An electoral division (ED, toghroinn) is a legally defined administrative area in the Republic of Ireland, generally comprising multiple townlands, and formerly a subdivision of urban and rural districts. Until 1996, EDs were known as district electoral divisions (DEDs, toghroinn ceantair) in the 29 county council areas and wards in the five county boroughs. Until 1972, DEDs also existed in Northern Ireland. The predecessor poor law electoral divisions were introduced throughout the island of Ireland in the 1830s. The divisions were used as local-government electoral areas until 1919 in what is now the Republic and until 1972 in Northern Ireland.

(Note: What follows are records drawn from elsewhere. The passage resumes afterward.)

@[simp] theorem State.msixSend_host (fn v : Nat) (s : State) :
    (s.msixSend fn v).host.width = s.host.width ∧ (s.msixSend fn v).host.rate = s.host.rate ∧
    (s.msixSend fn v).host.flit256 = s.host.flit256 ∧ (s.msixSend fn v).host.cxlOn = s.host.cxlOn ∧
    (s.msixSend fn v).host.cxlDisabled = s.host.cxlDisabled ∧
    (s.msixSend fn v).host.memActive = s.host.memActive ∧ (s.msixSend fn v).host.hdm = s.host.hdm ∧
    (s.msixSend fn v).host.linkL12 = s.host.linkL12 ∧ (s.msixSend fn v).host.linkDown = s.host.linkDown ∧
    (s.msixSend fn v).host.bar2Log = s.host.bar2Log ∧ (s.msixSend fn v).host.vfEnable = s.host.vfEnable ∧
    (s.msixSend fn v).host.vfPending = s.host.vfPending ∧ (s.msixSend fn v).host.vfsReady = s.host.vfsReady ∧
    (s.msixSend fn v).host.intMask = s.host.intMask ∧ (s.msixSend fn v).host.intVec = s.host.intVec ∧
    (s.msixSend fn v).host.msixEnable = s.host.msixEnable ∧ (s.msixSend fn v).host.msixFmask = s.host.msixFmask
    ∧ (s.msixSend fn v).host.scratch = s.host.scratch ∧ (s.msixSend fn v).host.updateDis = s.host.updateDis ∧
    (s.msixSend fn v).host.latch = s.host.latch ∧ (s.msixSend fn v).host.ideLink = s.host.ideLink ∧
    (s.msixSend fn v).host.ideStreams = s.host.ideStreams ∧ (s.msixSend fn v).host.d3hot = s.host.d3hot := by
  unfold State.msixSend
  (try dsimp only)
  (repeat' (split <;> try dsimp only)) <;> simp

@[simp] theorem State.raise_host (k : Nat) (s : State) :
    (s.raise k).host.width = s.host.width ∧ (s.raise k).host.rate = s.host.rate ∧
    (s.raise k).host.flit256 = s.host.flit256 ∧ (s.raise k).host.cxlOn = s.host.cxlOn ∧
    (s.raise k).host.cxlDisabled = s.host.cxlDisabled ∧ (s.raise k).host.memActive = s.host.memActive ∧
    (s.raise k).host.hdm = s.host.hdm ∧ (s.raise k).host.linkL12 = s.host.linkL12 ∧
    (s.raise k).host.linkDown = s.host.linkDown ∧ (s.raise k).host.bar2Log = s.host.bar2Log ∧
    (s.raise k).host.vfEnable = s.host.vfEnable ∧ (s.raise k).host.vfPending = s.host.vfPending ∧
    (s.raise k).host.vfsReady = s.host.vfsReady ∧ (s.raise k).host.intMask = s.host.intMask ∧
    (s.raise k).host.intVec = s.host.intVec ∧ (s.raise k).host.msixEnable = s.host.msixEnable ∧
    (s.raise k).host.msixFmask = s.host.msixFmask ∧ (s.raise k).host.scratch = s.host.scratch ∧
    (s.raise k).host.updateDis = s.host.updateDis ∧ (s.raise k).host.latch = s.host.latch ∧
    (s.raise k).host.ideLink = s.host.ideLink ∧ (s.raise k).host.ideStreams = s.host.ideStreams ∧
    (s.raise k).host.d3hot = s.host.d3hot := by
  unfold State.raise
  (try dsimp only)
  (repeat' (split <;> try dsimp only)) <;> simp

@[simp] theorem State.raiseVf_host (n b : Nat) (s : State) :
    (s.raiseVf n b).host.width = s.host.width ∧ (s.raiseVf n b).host.rate = s.host.rate ∧
    (s.raiseVf n b).host.flit256 = s.host.flit256 ∧ (s.raiseVf n b).host.cxlOn = s.host.cxlOn ∧
    (s.raiseVf n b).host.cxlDisabled = s.host.cxlDisabled ∧ (s.raiseVf n b).host.memActive = s.host.memActive ∧
    (s.raiseVf n b).host.hdm = s.host.hdm ∧ (s.raiseVf n b).host.linkL12 = s.host.linkL12 ∧
    (s.raiseVf n b).host.linkDown = s.host.linkDown ∧ (s.raiseVf n b).host.bar2Log = s.host.bar2Log ∧
    (s.raiseVf n b).host.vfEnable = s.host.vfEnable ∧ (s.raiseVf n b).host.vfPending = s.host.vfPending ∧
    (s.raiseVf n b).host.vfsReady = s.host.vfsReady ∧ (s.raiseVf n b).host.intMask = s.host.intMask ∧
    (s.raiseVf n b).host.intVec = s.host.intVec ∧ (s.raiseVf n b).host.msixEnable = s.host.msixEnable ∧
    (s.raiseVf n b).host.msixFmask = s.host.msixFmask ∧ (s.raiseVf n b).host.scratch = s.host.scratch ∧
    (s.raiseVf n b).host.updateDis = s.host.updateDis ∧ (s.raiseVf n b).host.latch = s.host.latch ∧
    (s.raiseVf n b).host.ideLink = s.host.ideLink ∧ (s.raiseVf n b).host.ideStreams = s.host.ideStreams ∧
    (s.raiseVf n b).host.d3hot = s.host.d3hot := by
  unfold State.raiseVf
  (try dsimp only)
  (repeat' (split <;> try dsimp only)) <;> simp

@[simp] theorem State.logOcc_host (o : Occ) (s : State) :
    (s.logOcc o).host.width = s.host.width ∧ (s.logOcc o).host.rate = s.host.rate ∧
    (s.logOcc o).host.flit256 = s.host.flit256 ∧ (s.logOcc o).host.cxlOn = s.host.cxlOn ∧
    (s.logOcc o).host.cxlDisabled = s.host.cxlDisabled ∧ (s.logOcc o).host.memActive = s.host.memActive ∧
    (s.logOcc o).host.hdm = s.host.hdm ∧ (s.logOcc o).host.linkL12 = s.host.linkL12 ∧
    (s.logOcc o).host.linkDown = s.host.linkDown ∧ (s.logOcc o).host.bar2Log = s.host.bar2Log ∧
    (s.logOcc o).host.vfEnable = s.host.vfEnable ∧ (s.logOcc o).host.vfPending = s.host.vfPending ∧
    (s.logOcc o).host.vfsReady = s.host.vfsReady ∧ (s.logOcc o).host.intMask = s.host.intMask ∧
    (s.logOcc o).host.intVec = s.host.intVec ∧ (s.logOcc o).host.msixEnable = s.host.msixEnable ∧
    (s.logOcc o).host.msixFmask = s.host.msixFmask ∧ (s.logOcc o).host.scratch = s.host.scratch ∧
    (s.logOcc o).host.updateDis = s.host.updateDis ∧ (s.logOcc o).host.latch = s.host.latch ∧
    (s.logOcc o).host.ideLink = s.host.ideLink ∧ (s.logOcc o).host.ideStreams = s.host.ideStreams ∧
    (s.logOcc o).host.d3hot = s.host.d3hot := by
  unfold State.logOcc
  (try dsimp only)
  (repeat' (split <;> try dsimp only)) <;> simp

@[simp] theorem State.mismatch_host (e : Nat) (p : Option Nat) (a : DWord) (s : State) :
    (s.mismatch e p a).host.width = s.host.width ∧ (s.mismatch e p a).host.rate = s.host.rate ∧
    (s.mismatch e p a).host.flit256 = s.host.flit256 ∧ (s.mismatch e p a).host.cxlOn = s.host.cxlOn ∧
    (s.mismatch e p a).host.cxlDisabled = s.host.cxlDisabled ∧
    (s.mismatch e p a).host.memActive = s.host.memActive ∧ (s.mismatch e p a).host.hdm = s.host.hdm ∧
    (s.mismatch e p a).host.linkL12 = s.host.linkL12 ∧ (s.mismatch e p a).host.linkDown = s.host.linkDown ∧
    (s.mismatch e p a).host.bar2Log = s.host.bar2Log ∧ (s.mismatch e p a).host.vfEnable = s.host.vfEnable ∧
    (s.mismatch e p a).host.vfPending = s.host.vfPending ∧ (s.mismatch e p a).host.vfsReady = s.host.vfsReady ∧
    (s.mismatch e p a).host.intMask = s.host.intMask ∧ (s.mismatch e p a).host.intVec = s.host.intVec ∧
    (s.mismatch e p a).host.msixEnable = s.host.msixEnable ∧
    (s.mismatch e p a).host.msixFmask = s.host.msixFmask ∧ (s.mismatch e p a).host.scratch = s.host.scratch ∧
    (s.mismatch e p a).host.updateDis = s.host.updateDis ∧ (s.mismatch e p a).host.latch = s.host.latch ∧
    (s.mismatch e p a).host.ideLink = s.host.ideLink ∧ (s.mismatch e p a).host.ideStreams = s.host.ideStreams ∧
    (s.mismatch e p a).host.d3hot = s.host.d3hot := by simp [State.mismatch]

@[simp] theorem State.halt_host (stage code : Nat) (detail : Word) (s : State) :
    (s.halt stage code detail).host.width = s.host.width ∧ (s.halt stage code detail).host.rate = s.host.rate ∧
    (s.halt stage code detail).host.flit256 = s.host.flit256 ∧
    (s.halt stage code detail).host.cxlOn = s.host.cxlOn ∧
    (s.halt stage code detail).host.cxlDisabled = s.host.cxlDisabled ∧
    (s.halt stage code detail).host.memActive = s.host.memActive ∧
    (s.halt stage code detail).host.hdm = s.host.hdm ∧ (s.halt stage code detail).host.linkL12 = s.host.linkL12
    ∧ (s.halt stage code detail).host.linkDown = s.host.linkDown ∧
    (s.halt stage code detail).host.bar2Log = s.host.bar2Log ∧
    (s.halt stage code detail).host.vfEnable = s.host.vfEnable ∧
    (s.halt stage code detail).host.vfPending = s.host.vfPending ∧
    (s.halt stage code detail).host.vfsReady = s.host.vfsReady ∧
    (s.halt stage code detail).host.intMask = s.host.intMask ∧
    (s.halt stage code detail).host.intVec = s.host.intVec ∧
    (s.halt stage code detail).host.msixEnable = s.host.msixEnable ∧
    (s.halt stage code detail).host.msixFmask = s.host.msixFmask ∧
    (s.halt stage code detail).host.scratch = s.host.scratch ∧
    (s.halt stage code detail).host.updateDis = s.host.updateDis ∧
    (s.halt stage code detail).host.latch = s.host.latch ∧
    (s.halt stage code detail).host.ideLink = s.host.ideLink ∧
    (s.halt stage code detail).host.ideStreams = s.host.ideStreams ∧
    (s.halt stage code detail).host.d3hot = s.host.d3hot := by simp [State.halt]

@[simp] theorem State.note_host (code : Nat) (detail : Word) (s : State) :
    (s.note code detail).host.width = s.host.width ∧ (s.note code detail).host.rate = s.host.rate ∧
    (s.note code detail).host.flit256 = s.host.flit256 ∧ (s.note code detail).host.cxlOn = s.host.cxlOn ∧
    (s.note code detail).host.cxlDisabled = s.host.cxlDisabled ∧
    (s.note code detail).host.memActive = s.host.memActive ∧ (s.note code detail).host.hdm = s.host.hdm ∧
    (s.note code detail).host.linkL12 = s.host.linkL12 ∧ (s.note code detail).host.linkDown = s.host.linkDown ∧
    (s.note code detail).host.bar2Log = s.host.bar2Log ∧ (s.note code detail).host.vfEnable = s.host.vfEnable ∧
    (s.note code detail).host.vfPending = s.host.vfPending ∧
    (s.note code detail).host.vfsReady = s.host.vfsReady ∧ (s.note code detail).host.intMask = s.host.intMask ∧
    (s.note code detail).host.intVec = s.host.intVec ∧ (s.note code detail).host.msixEnable = s.host.msixEnable
    ∧ (s.note code detail).host.msixFmask = s.host.msixFmask ∧
    (s.note code detail).host.scratch = s.host.scratch ∧ (s.note code detail).host.updateDis = s.host.updateDis
    ∧ (s.note code detail).host.latch = s.host.latch ∧ (s.note code detail).host.ideLink = s.host.ideLink ∧
    (s.note code detail).host.ideStreams = s.host.ideStreams ∧ (s.note code detail).host.d3hot = s.host.d3hot := by simp [State.note]

@[simp] theorem State.pldmEvent_host (id v : Nat) (s : State) :
    (s.pldmEvent id v).host.width = s.host.width ∧ (s.pldmEvent id v).host.rate = s.host.rate ∧
    (s.pldmEvent id v).host.flit256 = s.host.flit256 ∧ (s.pldmEvent id v).host.cxlOn = s.host.cxlOn ∧
    (s.pldmEvent id v).host.cxlDisabled = s.host.cxlDisabled ∧
    (s.pldmEvent id v).host.memActive = s.host.memActive ∧ (s.pldmEvent id v).host.hdm = s.host.hdm ∧
    (s.pldmEvent id v).host.linkL12 = s.host.linkL12 ∧ (s.pldmEvent id v).host.linkDown = s.host.linkDown ∧
    (s.pldmEvent id v).host.bar2Log = s.host.bar2Log ∧ (s.pldmEvent id v).host.vfEnable = s.host.vfEnable ∧
    (s.pldmEvent id v).host.vfPending = s.host.vfPending ∧ (s.pldmEvent id v).host.vfsReady = s.host.vfsReady ∧
    (s.pldmEvent id v).host.intMask = s.host.intMask ∧ (s.pldmEvent id v).host.intVec = s.host.intVec ∧
    (s.pldmEvent id v).host.msixEnable = s.host.msixEnable ∧
    (s.pldmEvent id v).host.msixFmask = s.host.msixFmask ∧ (s.pldmEvent id v).host.scratch = s.host.scratch ∧
    (s.pldmEvent id v).host.updateDis = s.host.updateDis ∧ (s.pldmEvent id v).host.latch = s.host.latch ∧
    (s.pldmEvent id v).host.ideLink = s.host.ideLink ∧ (s.pldmEvent id v).host.ideStreams = s.host.ideStreams ∧
    (s.pldmEvent id v).host.d3hot = s.host.d3hot := by
  unfold State.pldmEvent
  (try dsimp only)
  (repeat' (split <;> try dsimp only)) <;> simp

==History until partition==
Electoral divisions originated under the Poor Relief (Ireland) Act 1838 as "poor law electoral divisions": electoral divisions of a poor law union (PLU) returning one or more members to the PLU's board of guardians. The boundaries of these were drawn by Poor Law Commissioners, with the intention of producing areas roughly equivalent in both population and "rateable value" (rates being the property tax which funded local government). This meant that while electoral divisions almost always contiguous, they might bear little relation to natural community boundaries. Elections used first-past-the-post in single-member divisions and multiple non-transferable vote in those electing two (or occasionally more) guardians. The 1838 act required electoral divisions to comprise complete townlands; an 1839 amendment empowered the Commissioners to ignore this restriction when constituting a large town into a single electoral division and dividing it into "wards" for poor law elections. Typically, poor law wards matched pre-existing municipal ward boundaries, though the respective electoral franchises differed. In 1872, the Poor Law Commissioners were replaced by the Local Government Board for Ireland (LGBI) which had broader powers. The Commissioners and LGBI had power to revise most local boundaries, including electoral divisions. Returns of the valuation of each electoral division were made to Parliament in 1846, 1866, and 1901.

The Local Government (Ireland) Act 1898 established a system of administrative counties divided into "county districts" (urban and rural districts) run by directly elected county councils and district councils. PLUs comprised one or more county districts, and poor law electoral divisions were renamed district electoral divisions (DEDs). Two rural district councillors were elected from each rural district DED, who were also ex officio guardians of the corresponding PLU. By contrast, urban districts had separate elections for councillors (elected from wards) and PLU guardians (elected from DEDs). The LGBI got temporary power to redraw boundaries to adapt to the 1898 act, which as regards DEDs it used mainly around municipal areas (county boroughs, urban districts, and towns with commissioners). If a municipal border crossed <Name> DED, the LGBI split it into two DEDs, <Name> Urban and <Name> Rural. In general, a town or city's DEDs and wards were given the same boundaries, and a town not divided into wards formed a single DED; however, there were cases of multiple wards in a single DED and vice versa. County electoral divisions (for the county council) were formed from groups of DEDs. The 1898 changes also made DEDs the polling districts for Westminster elections.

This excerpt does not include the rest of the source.